Task details
Scan the data below for the string "withLocals". Show every line where it turns up.

Data records
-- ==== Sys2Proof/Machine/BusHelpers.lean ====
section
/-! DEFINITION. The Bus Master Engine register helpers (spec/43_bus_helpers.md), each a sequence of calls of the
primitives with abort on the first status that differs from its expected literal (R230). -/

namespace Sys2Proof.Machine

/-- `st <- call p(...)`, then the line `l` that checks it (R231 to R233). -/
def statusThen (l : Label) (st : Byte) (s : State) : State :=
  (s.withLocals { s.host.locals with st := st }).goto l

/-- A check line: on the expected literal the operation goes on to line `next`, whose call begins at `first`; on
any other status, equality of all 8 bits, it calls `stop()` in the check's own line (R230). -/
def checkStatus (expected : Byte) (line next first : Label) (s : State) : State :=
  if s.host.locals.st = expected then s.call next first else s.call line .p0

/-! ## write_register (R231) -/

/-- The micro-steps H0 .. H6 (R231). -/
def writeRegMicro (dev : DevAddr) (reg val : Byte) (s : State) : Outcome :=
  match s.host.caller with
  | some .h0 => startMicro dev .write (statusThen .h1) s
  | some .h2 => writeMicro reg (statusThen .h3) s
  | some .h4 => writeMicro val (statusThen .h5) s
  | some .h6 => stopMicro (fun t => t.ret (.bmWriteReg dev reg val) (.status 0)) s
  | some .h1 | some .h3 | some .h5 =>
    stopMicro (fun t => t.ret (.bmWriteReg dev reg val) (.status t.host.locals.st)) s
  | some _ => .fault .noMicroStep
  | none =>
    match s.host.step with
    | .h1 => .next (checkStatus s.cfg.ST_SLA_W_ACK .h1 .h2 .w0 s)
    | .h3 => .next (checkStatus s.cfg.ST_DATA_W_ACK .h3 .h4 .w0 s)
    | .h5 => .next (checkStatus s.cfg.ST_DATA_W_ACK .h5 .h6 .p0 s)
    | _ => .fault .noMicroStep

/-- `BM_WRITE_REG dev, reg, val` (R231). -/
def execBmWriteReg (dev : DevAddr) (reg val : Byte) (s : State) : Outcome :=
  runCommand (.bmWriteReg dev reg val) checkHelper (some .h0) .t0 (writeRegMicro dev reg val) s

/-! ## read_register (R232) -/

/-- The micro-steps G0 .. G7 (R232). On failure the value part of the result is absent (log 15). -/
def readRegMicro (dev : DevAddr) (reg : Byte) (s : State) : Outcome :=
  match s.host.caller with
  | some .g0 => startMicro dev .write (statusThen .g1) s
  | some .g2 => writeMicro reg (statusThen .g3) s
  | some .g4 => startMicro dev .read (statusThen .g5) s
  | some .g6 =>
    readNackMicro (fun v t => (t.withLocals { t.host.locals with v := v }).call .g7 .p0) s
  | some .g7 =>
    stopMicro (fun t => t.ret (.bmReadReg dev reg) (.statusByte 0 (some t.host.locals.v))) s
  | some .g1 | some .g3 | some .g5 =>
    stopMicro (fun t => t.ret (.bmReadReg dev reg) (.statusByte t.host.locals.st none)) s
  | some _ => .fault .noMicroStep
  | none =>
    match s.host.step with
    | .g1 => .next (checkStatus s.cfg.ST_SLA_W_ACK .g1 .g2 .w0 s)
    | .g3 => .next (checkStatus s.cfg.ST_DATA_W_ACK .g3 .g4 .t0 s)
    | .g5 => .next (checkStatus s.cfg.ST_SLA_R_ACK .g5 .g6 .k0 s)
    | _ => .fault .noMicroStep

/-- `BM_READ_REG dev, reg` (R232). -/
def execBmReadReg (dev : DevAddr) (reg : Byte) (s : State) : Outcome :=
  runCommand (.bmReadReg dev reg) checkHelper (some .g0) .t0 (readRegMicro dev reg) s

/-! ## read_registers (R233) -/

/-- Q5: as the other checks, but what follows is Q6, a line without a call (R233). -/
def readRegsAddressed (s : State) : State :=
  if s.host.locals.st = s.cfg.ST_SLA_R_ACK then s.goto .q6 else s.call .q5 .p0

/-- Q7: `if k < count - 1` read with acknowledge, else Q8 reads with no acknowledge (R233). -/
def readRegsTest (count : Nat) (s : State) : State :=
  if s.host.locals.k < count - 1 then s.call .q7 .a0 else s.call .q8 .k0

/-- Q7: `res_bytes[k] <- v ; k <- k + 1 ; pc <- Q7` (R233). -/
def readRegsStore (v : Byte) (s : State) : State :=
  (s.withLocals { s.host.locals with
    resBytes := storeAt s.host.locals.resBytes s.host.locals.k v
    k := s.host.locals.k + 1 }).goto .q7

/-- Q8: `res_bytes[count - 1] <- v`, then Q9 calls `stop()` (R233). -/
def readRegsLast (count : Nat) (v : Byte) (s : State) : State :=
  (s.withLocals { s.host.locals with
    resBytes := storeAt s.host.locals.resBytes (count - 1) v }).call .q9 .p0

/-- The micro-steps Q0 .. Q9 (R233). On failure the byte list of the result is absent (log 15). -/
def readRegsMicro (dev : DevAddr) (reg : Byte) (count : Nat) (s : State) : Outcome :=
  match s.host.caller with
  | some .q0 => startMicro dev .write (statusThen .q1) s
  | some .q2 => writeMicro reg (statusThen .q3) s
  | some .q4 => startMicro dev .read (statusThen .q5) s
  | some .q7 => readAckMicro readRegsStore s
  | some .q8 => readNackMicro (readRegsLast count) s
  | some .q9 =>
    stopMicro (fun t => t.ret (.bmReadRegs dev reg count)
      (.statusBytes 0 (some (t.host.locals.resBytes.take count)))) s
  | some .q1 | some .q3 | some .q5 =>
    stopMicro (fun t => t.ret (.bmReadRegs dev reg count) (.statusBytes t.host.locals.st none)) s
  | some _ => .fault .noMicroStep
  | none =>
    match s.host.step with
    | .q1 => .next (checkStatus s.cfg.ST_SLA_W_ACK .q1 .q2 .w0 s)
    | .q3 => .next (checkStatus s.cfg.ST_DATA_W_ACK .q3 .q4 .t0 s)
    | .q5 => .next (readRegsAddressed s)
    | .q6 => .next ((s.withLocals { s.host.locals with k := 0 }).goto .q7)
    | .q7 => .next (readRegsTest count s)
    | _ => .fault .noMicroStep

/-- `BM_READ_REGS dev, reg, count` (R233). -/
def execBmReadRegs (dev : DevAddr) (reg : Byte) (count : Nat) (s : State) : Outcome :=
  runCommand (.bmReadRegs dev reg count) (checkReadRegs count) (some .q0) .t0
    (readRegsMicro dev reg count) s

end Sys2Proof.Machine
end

==

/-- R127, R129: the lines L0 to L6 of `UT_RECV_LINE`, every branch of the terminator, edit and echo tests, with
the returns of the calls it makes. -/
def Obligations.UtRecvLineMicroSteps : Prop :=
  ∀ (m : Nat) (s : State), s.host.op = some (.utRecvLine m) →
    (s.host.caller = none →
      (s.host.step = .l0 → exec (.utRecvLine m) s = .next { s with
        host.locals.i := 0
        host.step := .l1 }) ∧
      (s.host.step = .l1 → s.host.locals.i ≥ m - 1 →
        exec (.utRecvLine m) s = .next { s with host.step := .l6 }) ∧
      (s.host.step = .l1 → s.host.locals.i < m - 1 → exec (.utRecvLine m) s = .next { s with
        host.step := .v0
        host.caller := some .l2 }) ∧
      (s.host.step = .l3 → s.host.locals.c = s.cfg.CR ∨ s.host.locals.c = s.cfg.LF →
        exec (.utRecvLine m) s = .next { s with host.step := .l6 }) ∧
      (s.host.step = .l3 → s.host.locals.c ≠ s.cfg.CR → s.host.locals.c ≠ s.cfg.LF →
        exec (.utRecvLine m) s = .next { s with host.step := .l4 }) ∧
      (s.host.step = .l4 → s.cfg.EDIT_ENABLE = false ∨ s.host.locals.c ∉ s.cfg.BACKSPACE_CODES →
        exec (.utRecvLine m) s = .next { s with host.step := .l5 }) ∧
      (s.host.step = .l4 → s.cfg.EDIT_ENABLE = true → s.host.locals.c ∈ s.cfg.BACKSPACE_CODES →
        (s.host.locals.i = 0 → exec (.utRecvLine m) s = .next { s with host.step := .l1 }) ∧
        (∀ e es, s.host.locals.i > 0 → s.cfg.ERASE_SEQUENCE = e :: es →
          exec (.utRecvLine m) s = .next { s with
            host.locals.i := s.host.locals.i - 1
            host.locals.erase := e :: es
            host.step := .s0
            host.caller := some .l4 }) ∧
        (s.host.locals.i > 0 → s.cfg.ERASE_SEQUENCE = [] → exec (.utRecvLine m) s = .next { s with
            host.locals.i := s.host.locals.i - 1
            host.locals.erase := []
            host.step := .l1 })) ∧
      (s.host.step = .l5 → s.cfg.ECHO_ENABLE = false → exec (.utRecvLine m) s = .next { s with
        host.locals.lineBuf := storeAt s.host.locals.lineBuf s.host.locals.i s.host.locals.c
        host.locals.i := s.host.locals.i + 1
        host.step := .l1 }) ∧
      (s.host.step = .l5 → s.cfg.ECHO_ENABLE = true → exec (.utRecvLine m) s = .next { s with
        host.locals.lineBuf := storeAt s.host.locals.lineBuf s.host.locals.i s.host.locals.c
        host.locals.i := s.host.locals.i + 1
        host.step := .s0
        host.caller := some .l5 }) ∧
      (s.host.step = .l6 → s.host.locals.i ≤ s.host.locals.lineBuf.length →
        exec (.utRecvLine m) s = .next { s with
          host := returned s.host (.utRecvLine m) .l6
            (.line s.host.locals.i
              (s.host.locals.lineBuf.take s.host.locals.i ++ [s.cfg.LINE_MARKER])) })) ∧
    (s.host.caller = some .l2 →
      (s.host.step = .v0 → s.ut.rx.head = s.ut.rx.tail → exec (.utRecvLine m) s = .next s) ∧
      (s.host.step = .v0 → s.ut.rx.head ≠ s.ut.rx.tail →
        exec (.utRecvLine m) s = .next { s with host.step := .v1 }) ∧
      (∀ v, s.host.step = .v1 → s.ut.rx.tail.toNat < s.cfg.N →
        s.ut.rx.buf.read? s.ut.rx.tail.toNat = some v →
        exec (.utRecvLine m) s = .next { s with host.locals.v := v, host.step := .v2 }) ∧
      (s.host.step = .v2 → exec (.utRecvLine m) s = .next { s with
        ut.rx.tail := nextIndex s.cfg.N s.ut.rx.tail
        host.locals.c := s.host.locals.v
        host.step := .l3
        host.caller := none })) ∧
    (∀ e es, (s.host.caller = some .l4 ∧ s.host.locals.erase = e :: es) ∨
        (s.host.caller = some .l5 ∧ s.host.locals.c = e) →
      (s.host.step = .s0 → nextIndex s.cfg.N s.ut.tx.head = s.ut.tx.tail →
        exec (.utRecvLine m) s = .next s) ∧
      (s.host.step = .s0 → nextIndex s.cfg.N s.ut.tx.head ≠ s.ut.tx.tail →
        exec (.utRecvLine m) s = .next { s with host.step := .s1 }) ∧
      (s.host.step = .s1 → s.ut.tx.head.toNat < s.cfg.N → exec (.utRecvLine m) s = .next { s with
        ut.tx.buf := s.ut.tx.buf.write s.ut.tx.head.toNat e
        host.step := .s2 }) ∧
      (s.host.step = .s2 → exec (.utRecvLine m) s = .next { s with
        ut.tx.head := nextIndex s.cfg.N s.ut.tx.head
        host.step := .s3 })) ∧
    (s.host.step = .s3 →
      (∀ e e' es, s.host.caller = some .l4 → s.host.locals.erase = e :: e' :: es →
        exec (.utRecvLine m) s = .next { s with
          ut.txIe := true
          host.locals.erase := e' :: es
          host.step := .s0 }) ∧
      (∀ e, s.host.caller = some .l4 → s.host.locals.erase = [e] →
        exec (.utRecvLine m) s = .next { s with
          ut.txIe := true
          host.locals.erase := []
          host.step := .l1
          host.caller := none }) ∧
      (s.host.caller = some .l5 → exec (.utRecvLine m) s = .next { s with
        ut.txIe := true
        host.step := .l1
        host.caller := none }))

Answer for the task
  (s.withLocals { s.host.locals with st := st }).goto l
    readNackMicro (fun v t => (t.withLocals { t.host.locals with v := v }).call .g7 .p0) s
  (s.withLocals { s.host.locals with
  (s.withLocals { s.host.locals with
    | .q6 => .next ((s.withLocals { s.host.locals with k := 0 }).goto .q7)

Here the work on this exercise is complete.